■ **Task**
Using the records below, transcribe word for word the stretch from the line that contains "window .pbufImgd s.imgd.pbuf (s.imgd.pstart" through the line that contains "height := s.imgd.height, paletteOffset", both end lines included, and nothing else.

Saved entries
-- Opening Marker --
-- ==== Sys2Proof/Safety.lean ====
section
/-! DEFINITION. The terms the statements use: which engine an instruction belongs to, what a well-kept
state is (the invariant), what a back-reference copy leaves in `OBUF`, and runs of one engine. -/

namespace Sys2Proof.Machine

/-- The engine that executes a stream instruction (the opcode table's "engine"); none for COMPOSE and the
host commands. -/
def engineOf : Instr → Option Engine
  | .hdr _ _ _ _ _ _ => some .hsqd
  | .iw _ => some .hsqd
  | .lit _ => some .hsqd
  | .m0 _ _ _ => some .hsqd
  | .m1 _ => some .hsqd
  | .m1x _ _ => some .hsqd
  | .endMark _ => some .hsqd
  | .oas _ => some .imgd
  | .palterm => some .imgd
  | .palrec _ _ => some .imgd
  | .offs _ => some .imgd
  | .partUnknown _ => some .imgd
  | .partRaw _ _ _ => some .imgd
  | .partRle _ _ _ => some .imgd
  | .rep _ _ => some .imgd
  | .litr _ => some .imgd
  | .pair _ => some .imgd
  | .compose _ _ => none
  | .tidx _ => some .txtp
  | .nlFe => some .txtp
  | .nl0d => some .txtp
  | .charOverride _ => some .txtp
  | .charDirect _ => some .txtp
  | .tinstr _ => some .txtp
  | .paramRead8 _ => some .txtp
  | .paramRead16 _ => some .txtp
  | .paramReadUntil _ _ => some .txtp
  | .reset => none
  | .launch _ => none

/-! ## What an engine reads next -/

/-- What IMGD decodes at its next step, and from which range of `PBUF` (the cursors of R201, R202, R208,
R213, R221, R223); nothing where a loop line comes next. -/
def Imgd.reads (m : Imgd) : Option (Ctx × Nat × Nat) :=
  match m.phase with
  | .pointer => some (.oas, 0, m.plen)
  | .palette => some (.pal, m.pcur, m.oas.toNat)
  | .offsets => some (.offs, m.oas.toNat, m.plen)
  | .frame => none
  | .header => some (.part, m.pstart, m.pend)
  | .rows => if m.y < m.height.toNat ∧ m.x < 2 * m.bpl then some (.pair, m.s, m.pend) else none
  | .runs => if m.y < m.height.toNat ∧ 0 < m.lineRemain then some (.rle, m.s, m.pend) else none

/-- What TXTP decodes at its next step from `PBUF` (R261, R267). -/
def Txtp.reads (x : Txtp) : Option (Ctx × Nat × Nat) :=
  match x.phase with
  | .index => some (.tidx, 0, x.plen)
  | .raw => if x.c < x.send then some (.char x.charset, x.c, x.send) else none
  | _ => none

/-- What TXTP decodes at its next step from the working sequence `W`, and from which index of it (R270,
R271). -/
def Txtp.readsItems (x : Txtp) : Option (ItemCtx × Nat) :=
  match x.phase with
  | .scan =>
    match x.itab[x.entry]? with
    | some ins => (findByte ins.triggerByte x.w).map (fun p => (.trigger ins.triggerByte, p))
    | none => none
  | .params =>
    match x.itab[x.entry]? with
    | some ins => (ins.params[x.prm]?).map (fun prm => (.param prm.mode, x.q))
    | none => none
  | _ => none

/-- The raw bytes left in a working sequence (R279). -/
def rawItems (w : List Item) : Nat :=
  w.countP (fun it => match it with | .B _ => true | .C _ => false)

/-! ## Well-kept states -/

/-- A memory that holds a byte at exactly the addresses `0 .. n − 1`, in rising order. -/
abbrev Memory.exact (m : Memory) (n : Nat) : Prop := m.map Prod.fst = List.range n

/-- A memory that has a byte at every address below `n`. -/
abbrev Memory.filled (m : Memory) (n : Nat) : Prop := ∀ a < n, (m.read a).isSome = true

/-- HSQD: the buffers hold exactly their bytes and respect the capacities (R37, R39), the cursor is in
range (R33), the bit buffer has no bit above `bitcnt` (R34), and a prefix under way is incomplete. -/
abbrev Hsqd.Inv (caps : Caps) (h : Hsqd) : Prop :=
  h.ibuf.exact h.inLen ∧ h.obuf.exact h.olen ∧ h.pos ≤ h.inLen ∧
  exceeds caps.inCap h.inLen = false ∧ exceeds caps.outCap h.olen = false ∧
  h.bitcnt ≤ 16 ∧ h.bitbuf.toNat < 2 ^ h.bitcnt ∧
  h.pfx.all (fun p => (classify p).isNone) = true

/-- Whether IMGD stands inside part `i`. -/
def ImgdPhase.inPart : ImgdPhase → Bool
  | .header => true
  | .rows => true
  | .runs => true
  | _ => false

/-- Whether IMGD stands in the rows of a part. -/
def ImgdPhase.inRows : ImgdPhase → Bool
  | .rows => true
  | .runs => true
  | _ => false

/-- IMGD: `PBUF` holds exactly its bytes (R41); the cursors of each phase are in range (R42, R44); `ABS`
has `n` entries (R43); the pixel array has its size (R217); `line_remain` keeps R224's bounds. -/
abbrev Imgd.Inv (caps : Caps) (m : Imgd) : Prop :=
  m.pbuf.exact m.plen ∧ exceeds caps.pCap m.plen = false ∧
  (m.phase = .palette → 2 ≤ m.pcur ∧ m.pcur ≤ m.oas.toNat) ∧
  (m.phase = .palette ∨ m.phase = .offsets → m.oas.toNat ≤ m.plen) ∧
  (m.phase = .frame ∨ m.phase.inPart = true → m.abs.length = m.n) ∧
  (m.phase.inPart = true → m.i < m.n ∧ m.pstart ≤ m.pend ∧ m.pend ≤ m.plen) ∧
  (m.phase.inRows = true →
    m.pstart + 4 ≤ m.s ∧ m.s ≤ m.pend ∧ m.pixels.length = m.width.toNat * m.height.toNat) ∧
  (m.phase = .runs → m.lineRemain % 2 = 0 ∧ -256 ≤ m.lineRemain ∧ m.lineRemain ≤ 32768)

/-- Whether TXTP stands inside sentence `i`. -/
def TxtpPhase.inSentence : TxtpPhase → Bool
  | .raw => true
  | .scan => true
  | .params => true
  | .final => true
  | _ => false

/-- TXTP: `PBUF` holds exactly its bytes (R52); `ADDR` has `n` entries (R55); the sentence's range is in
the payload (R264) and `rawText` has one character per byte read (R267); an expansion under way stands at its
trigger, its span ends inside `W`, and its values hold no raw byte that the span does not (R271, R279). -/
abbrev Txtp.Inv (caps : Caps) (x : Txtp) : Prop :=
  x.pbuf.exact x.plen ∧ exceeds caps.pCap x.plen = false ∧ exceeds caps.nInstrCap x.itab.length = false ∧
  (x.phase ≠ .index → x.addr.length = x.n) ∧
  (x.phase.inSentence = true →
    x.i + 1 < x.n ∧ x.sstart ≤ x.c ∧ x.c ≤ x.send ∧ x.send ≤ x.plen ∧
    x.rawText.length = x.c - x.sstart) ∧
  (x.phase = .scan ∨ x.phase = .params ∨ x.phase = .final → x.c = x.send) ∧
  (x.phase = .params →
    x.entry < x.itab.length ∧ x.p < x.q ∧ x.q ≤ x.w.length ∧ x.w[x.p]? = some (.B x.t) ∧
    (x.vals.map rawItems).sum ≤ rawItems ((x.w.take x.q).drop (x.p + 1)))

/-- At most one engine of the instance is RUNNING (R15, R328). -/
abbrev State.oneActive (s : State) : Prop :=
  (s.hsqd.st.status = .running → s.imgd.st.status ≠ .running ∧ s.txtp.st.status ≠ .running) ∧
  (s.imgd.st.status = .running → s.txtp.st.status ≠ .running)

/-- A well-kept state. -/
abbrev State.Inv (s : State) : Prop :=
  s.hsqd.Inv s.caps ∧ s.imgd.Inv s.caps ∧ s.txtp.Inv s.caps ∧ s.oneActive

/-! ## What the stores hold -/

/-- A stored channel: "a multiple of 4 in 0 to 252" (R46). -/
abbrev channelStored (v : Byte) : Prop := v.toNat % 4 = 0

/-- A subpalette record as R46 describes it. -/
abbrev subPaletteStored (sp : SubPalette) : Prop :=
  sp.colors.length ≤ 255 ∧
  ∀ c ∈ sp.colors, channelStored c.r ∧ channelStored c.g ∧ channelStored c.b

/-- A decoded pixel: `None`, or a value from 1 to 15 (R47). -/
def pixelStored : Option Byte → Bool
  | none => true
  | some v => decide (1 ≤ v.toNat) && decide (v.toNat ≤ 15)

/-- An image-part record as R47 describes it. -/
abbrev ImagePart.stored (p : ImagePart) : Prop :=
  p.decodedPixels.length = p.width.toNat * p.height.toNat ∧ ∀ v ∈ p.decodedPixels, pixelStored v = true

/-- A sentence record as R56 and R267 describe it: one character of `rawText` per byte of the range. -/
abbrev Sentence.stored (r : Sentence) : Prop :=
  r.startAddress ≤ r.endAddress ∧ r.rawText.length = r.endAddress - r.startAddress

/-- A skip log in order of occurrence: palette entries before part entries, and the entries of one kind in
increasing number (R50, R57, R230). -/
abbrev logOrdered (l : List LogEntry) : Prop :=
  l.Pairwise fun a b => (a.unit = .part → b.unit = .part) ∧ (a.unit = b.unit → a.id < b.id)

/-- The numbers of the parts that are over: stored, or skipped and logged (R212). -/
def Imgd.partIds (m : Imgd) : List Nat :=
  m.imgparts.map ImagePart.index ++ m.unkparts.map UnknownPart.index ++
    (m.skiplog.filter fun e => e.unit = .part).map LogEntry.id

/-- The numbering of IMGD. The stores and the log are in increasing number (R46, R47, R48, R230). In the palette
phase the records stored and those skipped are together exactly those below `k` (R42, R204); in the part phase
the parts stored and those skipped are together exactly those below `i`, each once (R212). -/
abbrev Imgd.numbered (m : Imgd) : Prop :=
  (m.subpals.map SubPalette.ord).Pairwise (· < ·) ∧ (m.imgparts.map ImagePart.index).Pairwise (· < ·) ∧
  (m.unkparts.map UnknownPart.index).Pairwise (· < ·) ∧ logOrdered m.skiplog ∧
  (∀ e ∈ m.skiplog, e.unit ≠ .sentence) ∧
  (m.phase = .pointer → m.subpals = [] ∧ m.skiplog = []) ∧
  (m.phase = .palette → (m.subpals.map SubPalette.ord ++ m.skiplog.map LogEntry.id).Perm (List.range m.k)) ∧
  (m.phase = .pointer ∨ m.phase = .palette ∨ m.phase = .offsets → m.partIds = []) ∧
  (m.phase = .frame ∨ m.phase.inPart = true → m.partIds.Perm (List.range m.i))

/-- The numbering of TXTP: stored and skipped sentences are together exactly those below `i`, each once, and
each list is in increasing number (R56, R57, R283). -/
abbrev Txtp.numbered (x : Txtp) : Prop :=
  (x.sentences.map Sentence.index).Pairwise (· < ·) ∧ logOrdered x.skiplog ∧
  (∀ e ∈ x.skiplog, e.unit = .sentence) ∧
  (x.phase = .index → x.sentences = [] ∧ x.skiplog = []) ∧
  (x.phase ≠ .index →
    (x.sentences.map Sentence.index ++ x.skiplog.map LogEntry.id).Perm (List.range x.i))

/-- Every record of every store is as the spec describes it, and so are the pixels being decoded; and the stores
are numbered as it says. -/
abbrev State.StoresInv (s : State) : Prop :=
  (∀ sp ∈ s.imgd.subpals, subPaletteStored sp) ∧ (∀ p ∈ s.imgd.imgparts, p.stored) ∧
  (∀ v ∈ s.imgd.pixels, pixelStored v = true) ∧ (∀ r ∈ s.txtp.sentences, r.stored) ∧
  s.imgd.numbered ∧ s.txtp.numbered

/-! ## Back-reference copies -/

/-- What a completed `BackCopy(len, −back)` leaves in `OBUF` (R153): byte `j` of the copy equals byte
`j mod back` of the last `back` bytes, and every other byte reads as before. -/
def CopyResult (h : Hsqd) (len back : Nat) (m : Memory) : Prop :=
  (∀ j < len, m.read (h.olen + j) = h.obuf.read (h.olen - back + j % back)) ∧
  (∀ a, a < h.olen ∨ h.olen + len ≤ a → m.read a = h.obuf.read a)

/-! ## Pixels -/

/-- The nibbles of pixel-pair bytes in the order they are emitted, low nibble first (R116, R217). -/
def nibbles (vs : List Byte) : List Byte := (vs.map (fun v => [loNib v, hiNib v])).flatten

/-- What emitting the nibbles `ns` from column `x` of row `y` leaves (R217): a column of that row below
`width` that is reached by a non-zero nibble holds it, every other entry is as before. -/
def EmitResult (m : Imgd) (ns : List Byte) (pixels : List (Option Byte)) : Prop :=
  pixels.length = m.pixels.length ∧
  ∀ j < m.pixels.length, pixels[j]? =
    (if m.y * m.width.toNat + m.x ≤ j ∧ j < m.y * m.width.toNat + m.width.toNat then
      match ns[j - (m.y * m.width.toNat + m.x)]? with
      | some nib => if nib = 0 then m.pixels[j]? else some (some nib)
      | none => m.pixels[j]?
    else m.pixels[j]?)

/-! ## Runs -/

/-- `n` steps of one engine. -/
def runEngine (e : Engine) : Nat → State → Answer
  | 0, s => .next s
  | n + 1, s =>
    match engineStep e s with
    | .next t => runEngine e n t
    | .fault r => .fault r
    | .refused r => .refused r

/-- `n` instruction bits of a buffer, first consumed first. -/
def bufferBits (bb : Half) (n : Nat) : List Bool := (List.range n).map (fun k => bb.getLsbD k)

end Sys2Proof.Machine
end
-- Closing Marker --
-- Opening Marker --
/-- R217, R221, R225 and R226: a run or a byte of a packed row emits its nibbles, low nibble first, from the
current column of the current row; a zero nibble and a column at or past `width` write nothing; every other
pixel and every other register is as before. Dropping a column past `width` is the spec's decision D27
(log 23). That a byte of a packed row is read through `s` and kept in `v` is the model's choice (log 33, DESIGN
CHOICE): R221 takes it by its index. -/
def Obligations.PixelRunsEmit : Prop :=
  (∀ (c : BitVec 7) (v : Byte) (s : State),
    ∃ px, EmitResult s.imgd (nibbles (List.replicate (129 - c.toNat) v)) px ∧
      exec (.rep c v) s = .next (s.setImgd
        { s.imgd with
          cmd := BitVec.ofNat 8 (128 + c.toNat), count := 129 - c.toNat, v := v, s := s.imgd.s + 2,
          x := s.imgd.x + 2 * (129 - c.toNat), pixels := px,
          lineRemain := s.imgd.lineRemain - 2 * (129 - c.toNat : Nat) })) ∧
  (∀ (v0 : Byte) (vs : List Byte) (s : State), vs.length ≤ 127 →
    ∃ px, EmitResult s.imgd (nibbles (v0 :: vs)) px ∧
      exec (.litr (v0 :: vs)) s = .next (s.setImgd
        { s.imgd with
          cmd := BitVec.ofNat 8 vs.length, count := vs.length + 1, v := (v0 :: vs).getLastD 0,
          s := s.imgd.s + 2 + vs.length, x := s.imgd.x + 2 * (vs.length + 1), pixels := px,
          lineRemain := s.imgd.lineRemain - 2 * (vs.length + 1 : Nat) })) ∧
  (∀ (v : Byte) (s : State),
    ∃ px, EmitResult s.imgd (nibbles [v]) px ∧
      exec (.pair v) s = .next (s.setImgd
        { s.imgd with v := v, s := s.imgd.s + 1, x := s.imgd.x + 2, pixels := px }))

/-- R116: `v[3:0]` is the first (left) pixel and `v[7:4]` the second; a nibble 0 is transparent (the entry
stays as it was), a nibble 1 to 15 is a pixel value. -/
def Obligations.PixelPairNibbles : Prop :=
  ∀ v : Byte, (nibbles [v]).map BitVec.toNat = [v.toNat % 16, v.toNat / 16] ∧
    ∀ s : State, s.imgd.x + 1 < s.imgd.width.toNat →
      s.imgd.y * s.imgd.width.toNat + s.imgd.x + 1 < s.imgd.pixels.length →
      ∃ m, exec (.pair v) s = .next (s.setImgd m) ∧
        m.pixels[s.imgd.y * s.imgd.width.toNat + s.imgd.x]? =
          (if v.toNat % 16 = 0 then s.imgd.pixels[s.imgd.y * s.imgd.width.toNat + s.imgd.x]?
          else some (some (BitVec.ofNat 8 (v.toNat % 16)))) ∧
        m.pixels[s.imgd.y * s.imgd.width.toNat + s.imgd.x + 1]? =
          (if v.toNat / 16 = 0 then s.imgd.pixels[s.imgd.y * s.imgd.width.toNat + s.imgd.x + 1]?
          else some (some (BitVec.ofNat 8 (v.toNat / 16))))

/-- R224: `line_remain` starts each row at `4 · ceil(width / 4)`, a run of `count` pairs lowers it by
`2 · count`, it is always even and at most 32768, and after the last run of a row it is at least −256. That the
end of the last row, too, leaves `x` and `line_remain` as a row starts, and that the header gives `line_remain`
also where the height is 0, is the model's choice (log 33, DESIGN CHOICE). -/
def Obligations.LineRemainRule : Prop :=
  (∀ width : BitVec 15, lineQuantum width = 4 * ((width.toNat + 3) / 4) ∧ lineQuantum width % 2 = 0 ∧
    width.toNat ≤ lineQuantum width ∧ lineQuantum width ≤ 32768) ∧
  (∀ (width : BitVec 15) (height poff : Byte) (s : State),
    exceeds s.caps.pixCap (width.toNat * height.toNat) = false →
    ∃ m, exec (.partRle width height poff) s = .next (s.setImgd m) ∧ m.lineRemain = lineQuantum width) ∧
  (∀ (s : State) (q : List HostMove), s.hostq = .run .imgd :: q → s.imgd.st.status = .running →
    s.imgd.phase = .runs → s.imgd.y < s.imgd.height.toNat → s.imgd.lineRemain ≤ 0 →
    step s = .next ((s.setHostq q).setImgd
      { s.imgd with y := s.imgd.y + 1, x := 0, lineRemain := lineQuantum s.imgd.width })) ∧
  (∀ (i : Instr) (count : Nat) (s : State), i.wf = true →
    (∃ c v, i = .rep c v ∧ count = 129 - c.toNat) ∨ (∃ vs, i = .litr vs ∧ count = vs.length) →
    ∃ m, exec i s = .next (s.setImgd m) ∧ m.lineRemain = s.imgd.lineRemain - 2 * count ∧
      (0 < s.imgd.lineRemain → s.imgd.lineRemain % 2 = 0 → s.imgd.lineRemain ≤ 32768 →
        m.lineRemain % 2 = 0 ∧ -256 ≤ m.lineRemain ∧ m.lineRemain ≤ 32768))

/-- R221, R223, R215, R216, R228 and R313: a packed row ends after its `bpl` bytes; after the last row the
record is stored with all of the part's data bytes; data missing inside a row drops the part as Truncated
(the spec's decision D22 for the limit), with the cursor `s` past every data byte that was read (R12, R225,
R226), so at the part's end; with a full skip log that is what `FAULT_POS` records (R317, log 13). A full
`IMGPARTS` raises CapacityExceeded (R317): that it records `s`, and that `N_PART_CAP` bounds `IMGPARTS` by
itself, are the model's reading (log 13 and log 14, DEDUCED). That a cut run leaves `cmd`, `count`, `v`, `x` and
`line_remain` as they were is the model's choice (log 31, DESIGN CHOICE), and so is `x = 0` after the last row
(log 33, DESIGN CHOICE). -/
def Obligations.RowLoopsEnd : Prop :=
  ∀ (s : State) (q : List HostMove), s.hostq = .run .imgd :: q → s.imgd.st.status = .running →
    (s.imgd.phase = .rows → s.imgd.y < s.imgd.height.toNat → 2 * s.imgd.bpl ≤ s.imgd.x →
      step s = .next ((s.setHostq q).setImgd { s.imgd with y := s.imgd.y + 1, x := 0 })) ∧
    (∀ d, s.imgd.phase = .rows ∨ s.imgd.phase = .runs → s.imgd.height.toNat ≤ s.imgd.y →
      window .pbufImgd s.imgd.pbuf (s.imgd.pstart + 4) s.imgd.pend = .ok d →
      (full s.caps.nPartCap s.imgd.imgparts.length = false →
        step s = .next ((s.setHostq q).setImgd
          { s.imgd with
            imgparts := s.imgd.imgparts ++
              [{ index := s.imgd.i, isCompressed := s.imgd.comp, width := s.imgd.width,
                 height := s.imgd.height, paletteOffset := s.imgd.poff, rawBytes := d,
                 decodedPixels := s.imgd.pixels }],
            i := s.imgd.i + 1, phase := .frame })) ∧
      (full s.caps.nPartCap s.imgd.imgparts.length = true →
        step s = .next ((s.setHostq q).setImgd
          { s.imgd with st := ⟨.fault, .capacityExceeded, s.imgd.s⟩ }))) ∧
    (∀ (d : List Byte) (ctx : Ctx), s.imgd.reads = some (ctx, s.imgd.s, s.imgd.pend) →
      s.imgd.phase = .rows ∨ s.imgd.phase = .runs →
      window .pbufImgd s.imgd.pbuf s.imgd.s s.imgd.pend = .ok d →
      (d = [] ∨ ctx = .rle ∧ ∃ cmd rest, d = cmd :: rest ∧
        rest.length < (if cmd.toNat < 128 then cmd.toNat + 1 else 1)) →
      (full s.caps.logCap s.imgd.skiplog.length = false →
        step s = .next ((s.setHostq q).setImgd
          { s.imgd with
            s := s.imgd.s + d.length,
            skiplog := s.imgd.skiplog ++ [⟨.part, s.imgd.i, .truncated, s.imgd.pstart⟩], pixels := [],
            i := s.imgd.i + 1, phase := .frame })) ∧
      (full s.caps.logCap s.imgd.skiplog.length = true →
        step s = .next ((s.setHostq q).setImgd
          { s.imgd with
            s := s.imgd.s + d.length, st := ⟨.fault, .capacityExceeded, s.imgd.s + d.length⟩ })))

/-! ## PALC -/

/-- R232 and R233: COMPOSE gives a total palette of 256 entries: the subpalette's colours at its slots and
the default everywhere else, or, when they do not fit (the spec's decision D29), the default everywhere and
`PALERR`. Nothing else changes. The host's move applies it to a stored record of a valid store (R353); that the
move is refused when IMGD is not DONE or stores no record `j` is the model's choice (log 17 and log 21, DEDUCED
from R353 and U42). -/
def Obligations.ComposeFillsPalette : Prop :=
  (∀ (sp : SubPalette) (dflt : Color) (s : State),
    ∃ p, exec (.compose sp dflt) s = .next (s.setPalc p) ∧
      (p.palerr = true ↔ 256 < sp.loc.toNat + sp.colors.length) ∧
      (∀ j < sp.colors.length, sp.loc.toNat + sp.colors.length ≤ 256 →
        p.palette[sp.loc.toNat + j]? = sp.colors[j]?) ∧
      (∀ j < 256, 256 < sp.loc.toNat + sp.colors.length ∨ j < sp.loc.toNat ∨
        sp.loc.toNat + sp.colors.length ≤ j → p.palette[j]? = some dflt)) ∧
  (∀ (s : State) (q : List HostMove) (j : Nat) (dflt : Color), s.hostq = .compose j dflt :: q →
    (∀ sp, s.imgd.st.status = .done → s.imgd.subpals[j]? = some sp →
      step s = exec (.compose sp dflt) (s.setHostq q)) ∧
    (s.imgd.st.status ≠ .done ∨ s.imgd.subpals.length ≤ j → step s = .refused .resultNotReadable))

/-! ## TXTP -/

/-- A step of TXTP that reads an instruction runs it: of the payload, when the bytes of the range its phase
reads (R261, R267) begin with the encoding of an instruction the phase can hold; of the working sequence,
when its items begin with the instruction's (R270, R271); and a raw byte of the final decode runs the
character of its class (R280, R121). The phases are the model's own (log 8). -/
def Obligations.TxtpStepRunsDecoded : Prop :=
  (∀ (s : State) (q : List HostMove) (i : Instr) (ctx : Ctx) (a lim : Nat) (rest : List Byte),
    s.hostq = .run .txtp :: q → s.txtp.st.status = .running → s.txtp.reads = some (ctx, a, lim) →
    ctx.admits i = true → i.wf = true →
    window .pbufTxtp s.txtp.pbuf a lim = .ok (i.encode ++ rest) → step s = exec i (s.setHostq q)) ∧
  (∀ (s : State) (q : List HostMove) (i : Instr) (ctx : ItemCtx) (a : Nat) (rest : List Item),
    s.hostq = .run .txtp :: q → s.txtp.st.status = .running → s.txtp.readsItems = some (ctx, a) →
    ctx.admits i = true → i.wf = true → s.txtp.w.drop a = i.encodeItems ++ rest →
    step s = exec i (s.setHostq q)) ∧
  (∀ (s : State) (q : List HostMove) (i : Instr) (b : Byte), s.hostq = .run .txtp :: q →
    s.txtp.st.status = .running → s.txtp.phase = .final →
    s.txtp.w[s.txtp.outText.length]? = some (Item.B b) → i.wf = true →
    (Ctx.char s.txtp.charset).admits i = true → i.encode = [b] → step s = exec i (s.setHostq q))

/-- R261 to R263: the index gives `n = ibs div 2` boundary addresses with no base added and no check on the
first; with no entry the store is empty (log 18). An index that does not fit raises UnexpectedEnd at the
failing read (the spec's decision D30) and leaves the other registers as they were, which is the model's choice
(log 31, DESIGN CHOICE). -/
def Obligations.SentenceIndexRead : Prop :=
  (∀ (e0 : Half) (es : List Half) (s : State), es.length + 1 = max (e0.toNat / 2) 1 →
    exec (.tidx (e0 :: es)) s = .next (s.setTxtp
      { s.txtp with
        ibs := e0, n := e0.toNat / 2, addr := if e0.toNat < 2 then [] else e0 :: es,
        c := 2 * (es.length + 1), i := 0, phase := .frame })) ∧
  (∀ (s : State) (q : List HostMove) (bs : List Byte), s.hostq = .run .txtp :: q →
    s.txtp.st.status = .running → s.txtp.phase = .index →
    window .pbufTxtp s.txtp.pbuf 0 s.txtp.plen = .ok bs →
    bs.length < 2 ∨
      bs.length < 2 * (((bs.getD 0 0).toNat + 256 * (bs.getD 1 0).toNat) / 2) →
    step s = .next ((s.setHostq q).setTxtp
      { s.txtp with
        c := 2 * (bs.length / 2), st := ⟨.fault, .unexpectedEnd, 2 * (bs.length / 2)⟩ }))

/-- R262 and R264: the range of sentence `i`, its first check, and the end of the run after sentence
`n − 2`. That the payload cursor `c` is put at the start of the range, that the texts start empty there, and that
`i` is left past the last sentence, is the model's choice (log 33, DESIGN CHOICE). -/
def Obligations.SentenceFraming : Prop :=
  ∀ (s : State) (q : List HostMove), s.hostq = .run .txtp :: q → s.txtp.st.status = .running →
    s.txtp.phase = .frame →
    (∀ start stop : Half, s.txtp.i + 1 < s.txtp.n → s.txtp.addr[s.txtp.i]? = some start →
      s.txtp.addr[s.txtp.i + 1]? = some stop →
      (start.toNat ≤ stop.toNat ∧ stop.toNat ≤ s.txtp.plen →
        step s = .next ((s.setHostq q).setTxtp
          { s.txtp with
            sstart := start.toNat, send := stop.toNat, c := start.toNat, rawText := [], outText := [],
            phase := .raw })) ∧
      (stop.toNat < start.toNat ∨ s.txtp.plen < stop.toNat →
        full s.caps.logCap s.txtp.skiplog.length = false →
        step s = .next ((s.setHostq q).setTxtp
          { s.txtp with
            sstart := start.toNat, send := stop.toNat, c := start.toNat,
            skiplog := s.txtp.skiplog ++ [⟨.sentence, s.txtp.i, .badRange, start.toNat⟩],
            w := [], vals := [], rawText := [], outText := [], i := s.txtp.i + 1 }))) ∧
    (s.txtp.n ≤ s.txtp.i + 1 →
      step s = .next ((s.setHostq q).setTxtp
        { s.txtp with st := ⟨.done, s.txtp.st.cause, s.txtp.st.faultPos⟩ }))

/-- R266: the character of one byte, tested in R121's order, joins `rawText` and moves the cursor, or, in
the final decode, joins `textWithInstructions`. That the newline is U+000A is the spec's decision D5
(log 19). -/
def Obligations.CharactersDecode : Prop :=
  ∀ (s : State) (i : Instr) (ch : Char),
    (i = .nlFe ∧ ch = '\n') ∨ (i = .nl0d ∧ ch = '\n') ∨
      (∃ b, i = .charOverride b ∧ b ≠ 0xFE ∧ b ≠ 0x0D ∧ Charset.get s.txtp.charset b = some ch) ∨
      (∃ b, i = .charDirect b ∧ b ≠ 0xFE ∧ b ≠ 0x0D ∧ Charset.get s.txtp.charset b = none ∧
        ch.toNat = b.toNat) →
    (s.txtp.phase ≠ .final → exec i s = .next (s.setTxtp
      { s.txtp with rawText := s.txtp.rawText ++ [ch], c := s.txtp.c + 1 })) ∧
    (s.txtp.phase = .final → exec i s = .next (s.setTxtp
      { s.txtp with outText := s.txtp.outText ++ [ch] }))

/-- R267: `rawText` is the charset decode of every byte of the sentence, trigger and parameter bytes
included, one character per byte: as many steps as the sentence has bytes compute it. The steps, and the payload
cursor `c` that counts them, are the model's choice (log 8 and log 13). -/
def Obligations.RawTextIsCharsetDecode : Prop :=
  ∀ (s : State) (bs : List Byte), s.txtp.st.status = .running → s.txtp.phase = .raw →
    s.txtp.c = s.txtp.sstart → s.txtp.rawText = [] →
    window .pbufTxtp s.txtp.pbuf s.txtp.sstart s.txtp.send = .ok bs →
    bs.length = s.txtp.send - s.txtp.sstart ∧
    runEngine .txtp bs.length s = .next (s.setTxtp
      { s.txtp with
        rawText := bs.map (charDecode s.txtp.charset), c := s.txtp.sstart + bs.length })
-- Closing Marker --
■ **Reply to the exercise**
      window .pbufImgd s.imgd.pbuf (s.imgd.pstart + 4) s.imgd.pend = .ok d →
      (full s.caps.nPartCap s.imgd.imgparts.length = false →
        step s = .next ((s.setHostq q).setImgd
          { s.imgd with
            imgparts := s.imgd.imgparts ++
              [{ index := s.imgd.i, isCompressed := s.imgd.comp, width := s.imgd.width,
                 height := s.imgd.height, paletteOffset := s.imgd.poff, rawBytes := d,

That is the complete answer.